A forty-minute flashback scene in Part II recounting a birthday surprise Joel gave Ellie possessed more weight and genuine emotion than the other nineteen hours of the game combined. And it occurred to me then that without Ellie’s humor and childlike innocence — the discussions between her and her adoptive father — the world of the The Last of Us is a dreary, hyper-violent, and boring place. Watching Ellie experience the world in wonder gave us, much like Joel, hope. I realize now that it wasn’t how dark The Last of Us was that attracted fans_._ But how brightly it shone in those quiet moments of innocence.
The Last of Us was lightning in a bottle. Perhaps not even that. Looking back now, it occurs to me that there were several weak places in the game, all punctuated by the same lack of Joel and Ellie.
The dynamic between the two characters was the beating heart of the story. And I imagine that in the course of development for Part II, Naughty Dog probably sensed this.
Druckmann once said that he would never follow up The Last of Us unless he had a story he thought was worthy. He believed, mistakenly, what I had until Part II, that it was the narrative of The Last of Us which made it so great.
The truth is now undeniable. It was the characters doing all the heavy lifting, and by that measure, just two: a traumatized, grizzled ex-father and his mischievous adopted daughter.

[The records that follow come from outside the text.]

/-! ### The next workgroup of a die (R256) -/

/-- The range that a die places from, and the ranges after a steal from the largest remaining one. -/
def dieRange (g : Grid) (die : Nat) : Option (Nat × List (Nat × Nat × Nat)) :=
  match g.ranges.find? fun r => r.1 = die with
  | none => none
  | some r =>
    if r.2.1 < r.2.2 then some (r.2.1, g.ranges)
    else
      let big := g.ranges.foldl (fun b x => if x.2.2 - x.2.1 > b.2.2 - b.2.1 then x else b) (0, 0, 0)
      if big.2.2 - big.2.1 = 0 then none
      else
        let mid := big.2.2 - (big.2.2 - big.2.1 + 1) / 2
        some (mid, g.ranges.map fun x =>
          if x.1 = die then (die, mid, big.2.2) else if x.1 = big.1 then (x.1, x.2.1, mid) else x)

/-- The workgroup that a die places next: its `GID` and the ranges without it. -/
def takeGid (g : Grid) (die : Nat) : Option (Nat × List (Nat × Nat × Nat)) :=
  (dieRange g die).map fun p => (p.1, p.2.map fun x => if x.1 = die then (die, p.1 + 1, x.2.2) else x)

/-- The lowest `GID` not yet placed. -/
def lowestLeft (g : Grid) : Option Nat :=
  ((g.ranges.filter fun r => decide (r.2.1 < r.2.2)).map fun r => r.2.1).foldl (fun m x => match m with
    | none => some x
    | some y => some (min x y)) none

def allPlaced (g : Grid) : Bool := g.ranges.all fun r => decide (r.2.2 ≤ r.2.1)

/-! ### Windows and priorities -/

/-- The windows that a placement gives are free windows of the context, each once (R309). -/
def winsOk (x : Context) (wins : List Nat) (n : Nat) : Bool :=
  decide (wins.length = n) && !hasTwice wins && wins.all fun j => decide (j < x.windows) && !x.winUsed.contains j

/-- A grid whose work may be placed. -/
def placeable (s : State) (g : Grid) : Bool := !g.tailorDue && g.ended.isNone && (servedCtx s g.ctx).isSome

/-- The grid has something to place. -/
def hasWork (g : Grid) : Bool := !allPlaced g || !g.waiting.isEmpty || (g.launch.queued && g.reserve.isEmpty)

/-- Two grids of one partition. -/
def samePart (s : State) (g h : Grid) : Bool :=
  decide ((((findCtx g.ctx s).getD {}).partBase, ((findCtx g.ctx s).getD {}).partSize)
    = (((findCtx h.ctx s).getD {}).partBase, ((findCtx h.ctx s).getD {}).partSize))

/-- Placement order (R257): PRIO, then admission. -/
def ranksAbove (h g : Grid) : Bool :=
  decide (g.launch.prio < h.launch.prio) || (decide (g.launch.prio = h.launch.prio) && decide (h.uid < g.uid))

/-- A child grid of a resident workgroup (R257). -/
def childOfResident (s : State) (g : Grid) : Bool := s.wgs.any fun w => decide (w.uid = g.parent) && w.room.isSome

/-- A cooperative grid that waits holds back every other launch of equal or lower priority, but for a cooperative one that
goes first (R257). -/
def coopBlocks (s : State) (g : Grid) : Bool :=
  !childOfResident s g && s.grids.any fun h =>
    decide (h.uid ≠ g.uid) && h.launch.coop && !allPlaced h && placeable s h && samePart s g h && decide (g.launch.prio ≤ h.launch.prio)
      && !(g.launch.coop && ranksAbove g h)

/-- The cores of a die. -/
def dieCores (d : Nat) : List Nat := (List.range 48).map fun i => 48 * d + i

/-- Rooms for both sides of a pair, in one cluster (R28, R135). -/
def pairRooms (s : State) (g : Grid) (n core coreU : Nat) : Option (List Room) :=
  if core / 4 ≠ coreU / 4 then none
  else (roomFor s g n core).bind fun r =>
    let s := setCarve g.launch core s
    (roomFor { s with wgs := s.wgs ++ [{ uid := s.nextId, grid := g.uid, room := some r }] } g n coreU).map fun r2 => [r, r2]

/-- Rooms for a workgroup of `n` groups, or for a pair of them. -/
def roomsFor (s : State) (g : Grid) (pair : Bool) (n core coreU : Nat) : Option (List Room) :=
  if pair then pairRooms s g n core coreU else (roomFor s g n core).map fun r => [r]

Regrettably, the debate around The Last of Us Part II will focus mainly on its inclusion of characters from marginalized groups. This is nonsense, as a great story can be told with any characters. There’s no reason great art can’t come from creators aiming to be representational. The simple truth is that the characters in Part II simply aren’t as likable or relatable as Joel and Ellie.
It happens. If art were predictable and easy, then it wouldn’t be art. Sequels are often disappointing, but rarely I think in such an illustrative way as The Last of Us Part II. One that so thoroughly demonstrates the strengths and weaknesses of the franchise.
I will always hold The Last of Us in high regard. It was a story I latched onto during a pivotal time in my life. And it changed, in a very small way, how I saw the world. The characters were as real to me as those I’ve encountered in fiction and film, and that’s no small thing.
But in 2020, and with Part II in the books, I think it’s safe to say: the series best days will continue to be behind it.